What are you waiting for? Waiting is one of the hardest things to do. Waiting for something to finish; waiting for it to start. Waiting for Christmas; waiting for work to finish, waiting for the weekend. Waiting for first love; fiancées waiting for their wedding day. Waiting for morning, for sickness to end, waiting for it all to be over. Waiting to become pregnant, waiting nine months to see who your child is, and kids always waiting for mum or dad so they can get going! What are you waiting for?

Ten girls were waiting. They were bridesmaids, they were virgins. As their excitement built while they waited it took its toll and they fell asleep. There was no way they could maintain this enthusiasm without exhaustion setting in.

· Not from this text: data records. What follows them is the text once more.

-- ==== Sys2Proof/Machine/Security.lean ====
section
/-! DEFINITION. DEV_QUERY, staging and activation of images (R626, R627, R631), debug unlock (R639 to R641) and the
Function Level Reset (R617). -/
namespace Sys2Proof.Machine

/-! ### DEV_QUERY (Table 15.13) -/

def devId : Nat := 0x15364C00
def devRev : Nat := 0xB0000000
/-- ATC_CAP: 24 TiB; blocks retire into the spare area (R381). -/
def atcCap : Nat := 0x180000000000

/-- The device record; bytes 72 to 4,095 are zero. -/
def Mod.devRecord (m : Mod) : Nat :=
  let sbFw := match m.met.held with | some f => f.fwver.toNat | none => 0
  pack [(0, 4, devId), (4, 4, devRev), (8, 4, m.fwver), (12, 4, sbFw), (16, 8, m.nv.serial), (24, 4, m.devState),
    (28, 4, m.lnk.chip), (32, 8, m.lnk.epoch), (40, 8, m.celCap), (48, 8, atcCap), (56, 8, m.portBits .verified),
    (64, 4, m.pwr.capW), (68, 2, m.hif.rate / 10), (70, 1, m.hif.width)]
def Mod.devQuery (m : Mod) (q : Nat) (p : Packet) : Mod :=
  (m.hostWrite (pkt p 16 8) (leBytes 4096 m.devRecord)).reply q (pktId p) stOK
def execDevQuery (q : Queue) (p : Packet) (s : State) : Host.Outcome State Fault Refusal :=
  run (fun m => m.command 0x01 q p fun m => m.devQuery q p) s

/-! ### FW_STAGE (R626) -/

/-- Adds [lo, hi) to a list of disjoint ranges. -/
def addRange (rs : List (Nat × Nat)) (lo hi : Nat) : List (Nat × Nat) :=
  if hi ≤ lo then rs
  else
    let near := rs.filter fun r => decide (r.1 ≤ hi ∧ lo ≤ r.2)
    let far := rs.filter fun r => !decide (r.1 ≤ hi ∧ lo ≤ r.2)
    let all := near.foldl (fun (a : Nat × Nat) r => (min a.1 r.1, max a.2 r.2)) (lo, hi)
    (far.filter fun r => decide (r.2 < all.1)) ++ [all] ++ far.filter fun r => decide (all.2 < r.1)

/-- The slot that staging writes: the one that is not ACTIVE. -/
def Nv.stageSlot (n : Nv) : Bool := match n.slotIs .active with | some b => !b | none => false

/-- The staged bytes with a chunk of host memory in place. -/
def stageBytes (mem : List Host.Cell) (st : Tab Nat) (a len off : Nat) : Tab Nat :=
  let kept := st.filter fun p => !decide (off ≤ p.1 ∧ p.1 < off + len)
  (mem.filter fun c => decide (a ≤ c.1 ∧ c.1 < a + len)).foldl (fun (t : Tab Nat) c => Tab.put t (c.1 - a + off) c.2.toNat) kept

/-- An OFFSET of 0 begins anew and empties the slot; a later chunk leaves no valid image there. -/
def Mod.fwStage (mem : List Host.Cell) (m : Mod) (q : Nat) (p : Packet) : Mod :=
  let a := pkt p 16 8
  let len := pkt p 24 4
  let off := pkt p 28 4
  if 67117056 < off + len then m.reply q (pktId p) stInvalidField (if 67117056 < len then 24 else 28)
  else
    let b := m.nv.stageSlot
    let sec := if off = 0 then { m.sec with stage := [], stageRanges := [], stageLen := none } else m.sec
    let sec := { sec with
      stage := stageBytes mem sec.stage a len off
      stageRanges := addRange sec.stageRanges off (off + len)
      stageLen := if bit (pkt p 32 1) 0 then some (off + len) else sec.stageLen }
    let nv := m.nv.setSlot b fun f =>
      if off = 0 then {} else { f with valid := false, st := if f.st = .pending then .pending else .empty }
    { m with sec := sec, nv := nv }.reply q (pktId p) stOK 0 [(16, 4, len)]
def execFwStage (q : Queue) (p : Packet) (s : State) : Host.Outcome State Fault Refusal :=
  runH (fun mem m => m.command 0x58 q p fun m => m.fwStage mem q p) s

/-! ### FW_ACTIVATE (R627, R631) -/

/-- The staged image's length, where LAST has been seen and every byte below it is written. -/
def Sec.staged (s : Sec) : Option Nat :=
  match s.stageLen with
  | some n => if n = 0 ∨ s.stageRanges.any (fun r => r.1 = 0 && decide (n ≤ r.2)) then some n else none
  | none => none

/-- The last key-record slot check (R631): 0 refused, 1 enrols SLOT, 2 rewrites the active slot's key. -/
def Mod.keyRecord (m : Mod) (a : ImageAuth) : Nat :=
  let t := m.sec.stage
  let slot := imgByte t 8192
  let form := decide (imgNum t 16 8 = 7231 ∧ slot ≤ 3) && imgZeroes t 8193 8196
  let serial := decide (imgNum t 8196 8 = m.nv.serial)
  let cosigOk := sigAccepts a.cosig "LX1536OPK" m.nv.opkKey (imgBytes t 8192 2604) (imgBytes t (8192 + 2604) 4627)
  match m.opkActive with
  | none => if form && serial && imgZeroes t (8192 + 2604) (8192 + 7231) then 1 else 0
  | some k =>
    if form && decide (slot = k) && decide (Config.sha3 (imgBytes t 8204 2592) = Tab.get 0 m.nv.opkHash k) then 2
    else if form && serial && cosigOk && !m.sec.opkBad && decide (k < slot) then 1 else 0

/-- The checks of R627 and R631 in their order. -/
def Mod.activateStatus (m : Mod) (p : Packet) (a : ImageAuth) : Option (Nat × Nat) :=
  let h := imgHeader m.sec.stage
  match m.sec.staged with
  | none => some (stFwImage, 1)
  | some n =>
    if !m.nv.passes m.sec.stage n a then some (stFwImage, 2)
    else if h.svn < m.nv.floor then some (stFwRollback, 0)
    else if h.version.toNat ≠ pkt p 16 4 then some (stInvalidField, 16)
    else if h.type = 2 && m.keyRecord a = 0 then some (stFwImage, 3)
    else none

/-- What a staged image that passes does: a Nimig image marks its slot PENDING; a key record blows its slot's hash fuse, unless it
only rewrites the key, and stores NEW_KEY (R631). -/
def Mod.activate (m : Mod) (a : ImageAuth) : Mod :=
  let t := m.sec.stage
  let h := imgHeader t
  let m := m.ev 0xB010 0 [(0, 1, h.type), (1, 4, h.version.toNat), (5, 1, h.svn)]
  if h.type = 1 then { m with nv := m.nv.setSlot m.nv.stageSlot fun _ => pendingSlot t }
  else
    let slot := imgByte t 8192
    let key := imgBytes t 8204 2592
    let enrol := decide (m.keyRecord a = 1)
    let m := if enrol then m.ev 0xB031 0 [(0, 1, slot), (1, 1, m.nv.opkProg % 2 ^ slot)] else m
    { m with
      nv := { m.nv with
        opkHash := if enrol then Tab.put m.nv.opkHash slot (Config.sha3 key) else m.nv.opkHash
        opkKey := key }
      sec := { m.sec with opkBad := false } }

def Mod.fwActivate (mem : List Host.Cell) (m : Mod) (q : Nat) (p : Packet) (g : Sig) (a : ImageAuth) : Mod :=
  if !m.takes 0x59 q p then m
  else match m.signedStatus mem p g with
    | some f => m.signedFail q p f
    | none =>
      match m.activateStatus p a with
      | some (st, d) => ((m.ev 0xB011 0 [(0, 2, st), (2, 4, d)]).reply q (pktId p) st d).renewNonce
      | none => ((m.activate a).reply q (pktId p) stOK).renewNonce
def execFwActivate (q : Queue) (p : Packet) (g : Sig) (a : ImageAuth) (s : State) : Host.Outcome State Fault Refusal :=
  runH (fun mem m => m.fwActivate mem q p g a) s

/-! ### Debug (R639, R640) -/

def Mod.debugUnlock (mem : List Host.Cell) (m : Mod) (q : Nat) (p : Packet) (g : Sig) : Mod :=
  if !m.takes 0x5B q p then m
  else match m.signedStatus mem p g with
    | some f => m.signedFail q p f
    | none =>
      if m.nv.dbgDisable then (m.reply q (pktId p) stDebugLocked).renewNonce
      else
        let e := m.now + pkt p 16 4 * 1000000000
        let m := { m with sec := { m.sec with dbgEnd := e } }.ev 0xB020 0 [(0, 4, pkt p 16 4), (4, 8, e)]
        (m.reply q (pktId p) stOK).renewNonce
def execDebugUnlock (q : Queue) (p : Packet) (g : Sig) (s : State) : Host.Outcome State Fault Refusal :=
  runH (fun mem m => m.debugUnlock mem q p g) s

/-- Debug locks: event 0xB021 with its reason. -/
def Mod.relock (m : Mod) (why : Nat) : Mod :=
  { m with sec := { m.sec with dbgEnd := 0 } }.ev 0xB021 0 [(0, 1, why), (1, 8, m.now)]

/-- A write of SEC_DBG_CTRL. -/
def execDebugLockWrite (v : W32) (s : State) : Host.Outcome State Fault Refusal :=
  run (fun m => if m.reachable && bit v.toNat 0 && m.dbgOpen then m.relock 2 else m) s

/-- DEBUG_RELOCK_EXPIRY: the time base has reached E; DEV_STATE changed at that tick (R540). -/
def execDebugRelockExpiry (s : State) : Host.Outcome State Fault Refusal :=
  run (fun m => if m.sec.dbgEnd ≠ 0 ∧ m.sec.dbgEnd ≤ m.now then (m.relock 1).async 1 else m) s

/-! ### FLR (R617) -/

/-- The host memory of an export that had begun to fill holds undefined bytes (R552). -/
def Mod.spoilExport (m : Mod) (x : SnapExp) : Mod :=
  if x.link || x.bytes = 0 then m
  else
    let bs := (List.range x.len).map fun i => BitVec.ofNat 8 (Config.freeValue (m.free + i)).toNat
    { m with free := m.free + x.len }.hostWrite x.addr bs

/-- The packets of every export leave what waits to be sent: none of them goes out any more, LAST among them (R552). -/
def Mod.dropExports (m : Mod) : Mod :=
  let snap := fun (p : OutPkt) => p.kind = kSnapshot
  let ids := m.lnk.tx.flatMap fun (kt : Nat × TxStream) => (kt.2.unacked.filter fun x => snap x.pkt).map fun _ => kt.1
  { m with lnk := { m.lnk with
      formed := m.lnk.formed.filter fun p => !snap p
      parked := m.lnk.parked.filter fun p => !snap p
      tx := m.lnk.tx.filter fun (kt : Nat × TxStream) => !ids.contains kt.1
      ports := m.lnk.ports.map fun (p : Nat × PortSt) => (p.1, { p.2 with waiting := p.2.waiting.filter fun f => f.kind ≠ kSnapshot }) } }

/-- A job at an FLR (R552, R617): its step ends as STEP_ABORT would end it, so that one whose verdict was finite still commits; its
checkpoint and export are abandoned; and it closes as JOB_CLOSE would, once nothing of it runs, without any reply. -/
def Mod.flrJob (m : Mod) (job : Nat) : Mod :=
  let m := match m.run? job with
    | some r => (if r.verdict.isNone then m.stopStep job stAborted 0 else m).onRun job fun r =>
        { r with queue := 64, replay := if r.verdict.isNone then none else r.replay }
    | none => m
  let m := match (m.job? job).bind (·.ckpt) with
    | some k => match k.image with
      | some h => m.freeObj h
      | none => m
    | none => m
  let m := match (m.job? job).bind (·.snap) with
    | some x => m.spoilExport x
    | none => m
  (m.onJob job fun j => { j with ckpt := none, snap := none, closing := some (64, 0) }).closeIfDue job

/-- FLR: queues stop, jobs close, HIF and DEV_CONFIG at their reset values, debug locked, IDE ended, a new nonce. What a
command in flight had started without replying goes on. -/
def Mod.flr (m : Mod) : Mod :=
  let m := m.jobs.foldl (fun m (p : Nat × Job) => m.flrJob p.1) m.dropExports
  let m := { m with
    hif := { func := m.hif.func, width := m.hif.width, rate := m.hif.rate, flit := m.hif.flit, linkUp := m.hif.linkUp, msix := m.hif.msix,
             aer := m.hif.aer, aperture := m.hif.aperture }
    tb := { m.tb with joins := [] }
    lnk := { m.lnk with helloQ := m.lnk.helloQ.map fun (h : Nat × Nat × Nat) => (64, 0, h.2.2) }
    deferFence := m.deferFence.map fun (d : Nat × Nat × Nat) => (d.1, 64, 0)
    deferUnfence := m.deferUnfence.map fun (d : Nat × Nat × Nat) => (d.1, 64, 0) }
  let m := if m.dbgOpen then m.relock 3 else { m with sec := { m.sec with dbgEnd := 0 } }
  m.renewNonce
def execFlr (s : State) : Host.Outcome State Fault Refusal := run (fun m => if m.reachable then m.flr else m) s

end Sys2Proof.Machine
end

These ten girls had come to honour the bride and groom at the wedding breakfast. Perhaps to entertain and dance for them and their guests! And accompanying them were their torches; poles with rag bound to one end and soaked in olive oil. These torches would burn for about fifteen minutes before going out, and the girls would then have to trim off the burnt rage before re-soaking in olive oil and relighting the torches once again. They knew they needed to be ready with more oil as they waited for the groom to arrive.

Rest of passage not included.